■ **Entries supplied**
_____

theorem Laws.F.satom (dst : BitVec 10) (sa : BitVec 10) (off : MOff) (scope : BitVec 3) (aop : BitVec 3) (ord : BitVec 3) (ty : BitVec 5) (bpm : Bpm) : Laws.F.Statement (.satom dst sa off scope aop ord ty bpm) := by
  refine ⟨fun c pre f hf hc ho => ?_, fun _ _ h => nomatch (show (none : Option (Slot × Slot)) = some _ from h)⟩
  change some (_, _) = some (_, _) at hf
  obtain ⟨rfl, rfl⟩ := Prod.mk.inj (Option.some.inj hf)
  rw [parse_69 _ _ rfl]
  have ho : (r6 dst && (aop != 1 || dst.toNat % 2 == 0) && r6 sa && uoffOk off bpm) = true := ho
  have hm : uoffOk off bpm = true := by simp_all
  have hx := fun f h1 => uoff_of_fields off bpm f h1 hm
  have hb := bpm_of_uoff off bpm hm
  first
  | done
  | simp (disch := decide) only [encH, encG, encW, Fld.hd, Fld.gd, ftRnd, scopeSc, extract_append_low, extract_append_high, getLsbD_append_low, getLsbD_append_high, Nat.reduceSub, extract_whole, bit_getLsbD]; done
  | simp (disch := decide) only [encH, encG, encW, Fld.hd, Fld.gd, ftRnd, scopeSc, extract_append_low, extract_append_high, getLsbD_append_low, getLsbD_append_high, Nat.reduceSub, extract_whole, bit_getLsbD]; (rw [hx]; all_goals first | rfl | (rw [hb]; done) | (rw [hb]; rfl) | (simp (disch := decide) only [encG, encW, scopeSc, extract_append_low, extract_append_high, getLsbD_append_low, getLsbD_append_high, Nat.reduceSub, extract_whole, bit_getLsbD]; done))

theorem Laws.F.srel (dst : BitVec 10) (sa : BitVec 10) (off : MOff) (scope : BitVec 3) (fresh : Bool) (sop : BitVec 2) (w : Bool) : Laws.F.Statement (.srel dst sa off scope fresh sop w) := by
  refine ⟨fun c pre f hf hc ho => ?_, fun _ _ h => nomatch (show (none : Option (Slot × Slot)) = some _ from h)⟩
  change some (_, _) = some (_, _) at hf
  obtain ⟨rfl, rfl⟩ := Prod.mk.inj (Option.some.inj hf)
  rw [parse_6a _ _ rfl]
  have ho : (r6 dst && r6 sa && uoffOk off none) = true := ho
  have hm : uoffOk off none = true := by simp_all
  have hx := fun f h1 => uoff_of_fields off none f h1 hm
  have hb := bpm_of_uoff off none hm
  first
  | done
  | simp (disch := decide) only [encH, encG, encW, Fld.hd, Fld.gd, ftRnd, scopeSc, extract_append_low, extract_append_high, getLsbD_append_low, getLsbD_append_high, Nat.reduceSub, extract_whole, bit_getLsbD]; done
  | simp (disch := decide) only [encH, encG, encW, Fld.hd, Fld.gd, ftRnd, scopeSc, extract_append_low, extract_append_high, getLsbD_append_low, getLsbD_append_high, Nat.reduceSub, extract_whole, bit_getLsbD]; (rw [hx]; all_goals first | rfl | (rw [hb]; done) | (rw [hb]; rfl) | (simp (disch := decide) only [encG, encW, scopeSc, extract_append_low, extract_append_high, getLsbD_append_low, getLsbD_append_high, Nat.reduceSub, extract_whole, bit_getLsbD]; done))

theorem Laws.F.sacq (dst : BitVec 10) (sa : BitVec 10) (off : MOff) (scope : BitVec 3) (clr : Bool) (w : Bool) : Laws.F.Statement (.sacq dst sa off scope clr w) := by
  refine ⟨fun c pre f hf hc ho => ?_, fun _ _ h => nomatch (show (none : Option (Slot × Slot)) = some _ from h)⟩
  change some (_, _) = some (_, _) at hf
  obtain ⟨rfl, rfl⟩ := Prod.mk.inj (Option.some.inj hf)
  rw [parse_6b _ _ rfl]
  have ho : (r6 dst && r6 sa && uoffOk off none) = true := ho
  have hm : uoffOk off none = true := by simp_all
  have hx := fun f h1 => uoff_of_fields off none f h1 hm
  have hb := bpm_of_uoff off none hm
  first
  | done
  | simp (disch := decide) only [encH, encG, encW, Fld.hd, Fld.gd, ftRnd, scopeSc, extract_append_low, extract_append_high, getLsbD_append_low, getLsbD_append_high, Nat.reduceSub, extract_whole, bit_getLsbD]; done
  | simp (disch := decide) only [encH, encG, encW, Fld.hd, Fld.gd, ftRnd, scopeSc, extract_append_low, extract_append_high, getLsbD_append_low, getLsbD_append_high, Nat.reduceSub, extract_whole, bit_getLsbD]; (rw [hx]; all_goals first | rfl | (rw [hb]; done) | (rw [hb]; rfl) | (simp (disch := decide) only [encG, encW, scopeSc, extract_append_low, extract_append_high, getLsbD_append_low, getLsbD_append_high, Nat.reduceSub, extract_whole, bit_getLsbD]; done))

theorem Laws.F.fence (scope : BitVec 3) (ord : BitVec 3) : Laws.F.Statement (.fence scope ord) := by
  refine ⟨fun c pre f hf hc ho => ?_, fun _ _ h => nomatch (show (none : Option (Slot × Slot)) = some _ from h)⟩
  change some (_, _) = some (_, _) at hf
  obtain ⟨rfl, rfl⟩ := Prod.mk.inj (Option.some.inj hf)
  rw [parse_6c _ _ rfl]
  first
  | done
  | simp (disch := decide) only [encH, encG, encW, Fld.hd, Fld.gd, ftRnd, scopeSc, extract_append_low, extract_append_high, getLsbD_append_low, getLsbD_append_high, Nat.reduceSub, extract_whole, bit_getLsbD]; done
  | simp (disch := decide) only [encH, encG, encW, Fld.hd, Fld.gd, ftRnd, scopeSc, extract_append_low, extract_append_high, getLsbD_append_low, getLsbD_append_high, Nat.reduceSub, extract_whole, bit_getLsbD]; first | rfl | (simp; done)

theorem Laws.F.wait (ldn : BitVec 6) (stn : BitVec 6) (cpn : BitVec 6) (mxn : BitVec 6) : Laws.F.Statement (.wait ldn stn cpn mxn) := by
  refine ⟨fun c pre f hf hc ho => ?_, fun _ _ h => nomatch (show (none : Option (Slot × Slot)) = some _ from h)⟩
  change some (_, _) = some (_, _) at hf
  obtain ⟨rfl, rfl⟩ := Prod.mk.inj (Option.some.inj hf)
  rw [parse_6d _ _ rfl]
  first
  | done
  | simp (disch := decide) only [encH, encG, encW, Fld.hd, Fld.gd, ftRnd, scopeSc, extract_append_low, extract_append_high, getLsbD_append_low, getLsbD_append_high, Nat.reduceSub, extract_whole, bit_getLsbD]; done
  | simp (disch := decide) only [encH, encG, encW, Fld.hd, Fld.gd, ftRnd, scopeSc, extract_append_low, extract_append_high, getLsbD_append_low, getLsbD_append_high, Nat.reduceSub, extract_whole, bit_getLsbD]; first | rfl | (simp; done)

theorem Laws.F.prf (g : Gd) (sa : BitVec 10) (off : MOff) (lvl : Bool) : Laws.F.Statement (.prf g sa off lvl) := by
  refine ⟨fun c pre f hf hc ho => ?_, fun _ _ h => nomatch (show (none : Option (Slot × Slot)) = some _ from h)⟩
  change some (_, _) = some (_, _) at hf
  obtain ⟨rfl, rfl⟩ := Prod.mk.inj (Option.some.inj hf)
  rw [parse_6e _ _ rfl]
  have ho : (gOk c g && r6 sa && moffOk c off none) = true := ho
  have hm : moffOk c off none = true := by simp_all
  have hx := fun f h1 h2 => moff_of_fields off none f c h1 h2 hm
  have hb := bpm_of_moff off none c hm
  first
  | done
  | simp (disch := decide) only [encH, encG, encW, Fld.hd, Fld.gd, ftRnd, scopeSc, extract_append_low, extract_append_high, getLsbD_append_low, getLsbD_append_high, Nat.reduceSub, extract_whole, bit_getLsbD]; done
  | simp (disch := decide) only [encH, encG, encW, Fld.hd, Fld.gd, ftRnd, scopeSc, extract_append_low, extract_append_high, getLsbD_append_low, getLsbD_append_high, Nat.reduceSub, extract_whole, bit_getLsbD]; (rw [hx]; all_goals first | rfl | (rw [hb]; done) | (rw [hb]; rfl) | (simp (disch := decide) only [encG, encW, scopeSc, extract_append_low, extract_append_high, getLsbD_append_low, getLsbD_append_high, Nat.reduceSub, extract_whole, bit_getLsbD]; done))

theorem Laws.F.cmoWb (g : Gd) (sa : BitVec 10) (off : MOff) (scope : BitVec 3) : Laws.F.Statement (.cmoWb g sa off scope) := by
  refine ⟨fun c pre f hf hc ho => ?_, fun _ _ h => nomatch (show (none : Option (Slot × Slot)) = some _ from h)⟩
  change some (_, _) = some (_, _) at hf
  obtain ⟨rfl, rfl⟩ := Prod.mk.inj (Option.some.inj hf)
  rw [parse_6f _ _ rfl]
  have ho : (gOk c g && r6 sa && moffOk c off none) = true := ho
  have hm : moffOk c off none = true := by simp_all
  have hx := fun f h1 h2 => moff_of_fields off none f c h1 h2 hm
  have hb := bpm_of_moff off none c hm
  first
  | done
  | simp (disch := decide) only [encH, encG, encW, Fld.hd, Fld.gd, ftRnd, scopeSc, extract_append_low, extract_append_high, getLsbD_append_low, getLsbD_append_high, Nat.reduceSub, extract_whole, bit_getLsbD]; done
  | simp (disch := decide) only [encH, encG, encW, Fld.hd, Fld.gd, ftRnd, scopeSc, extract_append_low, extract_append_high, getLsbD_append_low, getLsbD_append_high, Nat.reduceSub, extract_whole, bit_getLsbD]; (rw [hx]; all_goals first | rfl | (rw [hb]; done) | (rw [hb]; rfl) | (simp (disch := decide) only [encG, encW, scopeSc, extract_append_low, extract_append_high, getLsbD_append_low, getLsbD_append_high, Nat.reduceSub, extract_whole, bit_getLsbD]; done))

theorem Laws.F.cmoWbinv (g : Gd) (sa : BitVec 10) (off : MOff) (scope : BitVec 3) : Laws.F.Statement (.cmoWbinv g sa off scope) := by
  refine ⟨fun c pre f hf hc ho => ?_, fun _ _ h => nomatch (show (none : Option (Slot × Slot)) = some _ from h)⟩
  change some (_, _) = some (_, _) at hf
  obtain ⟨rfl, rfl⟩ := Prod.mk.inj (Option.some.inj hf)
  rw [parse_6f _ _ rfl]
  have ho : (gOk c g && r6 sa && moffOk c off none) = true := ho
  have hm : moffOk c off none = true := by simp_all
  have hx := fun f h1 h2 => moff_of_fields off none f c h1 h2 hm
  have hb := bpm_of_moff off none c hm
  first
  | done
  | simp (disch := decide) only [encH, encG, encW, Fld.hd, Fld.gd, ftRnd, scopeSc, extract_append_low, extract_append_high, getLsbD_append_low, getLsbD_append_high, Nat.reduceSub, extract_whole, bit_getLsbD]; done
  | simp (disch := decide) only [encH, encG, encW, Fld.hd, Fld.gd, ftRnd, scopeSc, extract_append_low, extract_append_high, getLsbD_append_low, getLsbD_append_high, Nat.reduceSub, extract_whole, bit_getLsbD]; (rw [hx]; all_goals first | rfl | (rw [hb]; done) | (rw [hb]; rfl) | (simp (disch := decide) only [encG, encW, scopeSc, extract_append_low, extract_append_high, getLsbD_append_low, getLsbD_append_high, Nat.reduceSub, extract_whole, bit_getLsbD]; done))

_____

■ **Aim of the exercise**
Report every line from the material above that mentions the word "Bool".

■ **Response for this exercise**
theorem Laws.F.srel (dst : BitVec 10) (sa : BitVec 10) (off : MOff) (scope : BitVec 3) (fresh : Bool) (sop : BitVec 2) (w : Bool) : Laws.F.Statement (.srel dst sa off scope fresh sop w) := by
theorem Laws.F.sacq (dst : BitVec 10) (sa : BitVec 10) (off : MOff) (scope : BitVec 3) (clr : Bool) (w : Bool) : Laws.F.Statement (.sacq dst sa off scope clr w) := by
theorem Laws.F.prf (g : Gd) (sa : BitVec 10) (off : MOff) (lvl : Bool) : Laws.F.Statement (.prf g sa off lvl) := by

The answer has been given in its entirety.